Please restate, word for word, the lines below that begin at the one with "def FrameBuffer.flip (fb" and end at the one with "def column (n". Leave out all other lines.

(Data records)
- - -

-- ==== Sys2Proof/Machine/Framebuffer.lean ====
section
/-! DEFINITION. The framebuffer's pixels and the sprite plot (10_state.md R33; 43_display.md R141). -/

namespace Sys2Proof.Machine

/-- `FB[y][x]`. -/
def FrameBuffer.pixel (fb : FrameBuffer) (y : Fin Config.fbH) (x : Fin Config.fbW) : Bool := (fb[y.val]'y.isLt)[x.val]'x.isLt

/-- `FB[y][x] <- FB[y][x] ^ 1`. -/
def FrameBuffer.flip (fb : FrameBuffer) (y : Fin Config.fbH) (x : Fin Config.fbW) : FrameBuffer :=
  fb.set y.val ((fb[y.val]'y.isLt).set x.val (!fb.pixel y x) x.isLt) y.isLt

/-- A column, reduced modulo 64 (R33, R141 (c)). -/
def column (n : Nat) : Fin Config.fbW := ⟨n % Config.fbW, Nat.mod_lt n (by decide)⟩

/-- A row, reduced modulo 32. -/
def row (n : Nat) : Fin Config.fbH := ⟨n % Config.fbH, Nat.mod_lt n (by decide)⟩

/-- The framebuffer and `hit` while a sprite is drawn. -/
abbrev Plot := FrameBuffer × Bool

/-- Plots one 1 bit of the sprite at column `x`, row `y` (R141). -/
def plotPixel (p : Plot) (x y : Nat) : Plot :=
  (p.1.flip (row y) (column x), p.2 || p.1.pixel (row y) (column x))

/-- Plots one sprite row, column 0 to column 7; bit 7 is the leftmost pixel (D23). A 0 bit plots nothing. -/
def plotRow (p : Plot) (b : Byte) (x0 y : Nat) : Plot :=
  [0, 1, 2, 3, 4, 5, 6, 7].foldl (fun q c => if b.getLsbD (7 - c) then plotPixel q (x0 + c) y else q) p

/-- Plots the sprite rows `bytes` downward from row `y` (R141). -/
def plotRows : Plot → List Byte → Nat → Nat → Plot
  | p, [], _, _ => p
  | p, b :: bs, x0, y => plotRows (plotRow p b x0 y) bs x0 (y + 1)

/-- Draws a sprite at column `x0`, row `y0`: the framebuffer after it, and whether a pixel was turned off. -/
def drawSprite (fb : FrameBuffer) (bytes : List Byte) (x0 y0 : Byte) : Plot :=
  plotRows (fb, false) bytes x0.toNat y0.toNat

end Sys2Proof.Machine
end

- - -

Solution to this exercise =
def FrameBuffer.flip (fb : FrameBuffer) (y : Fin Config.fbH) (x : Fin Config.fbW) : FrameBuffer :=
  fb.set y.val ((fb[y.val]'y.isLt).set x.val (!fb.pixel y x) x.isLt) y.isLt

/-- A column, reduced modulo 64 (R33, R141 (c)). -/
def column (n : Nat) : Fin Config.fbW := ⟨n % Config.fbW, Nat.mod_lt n (by decide)⟩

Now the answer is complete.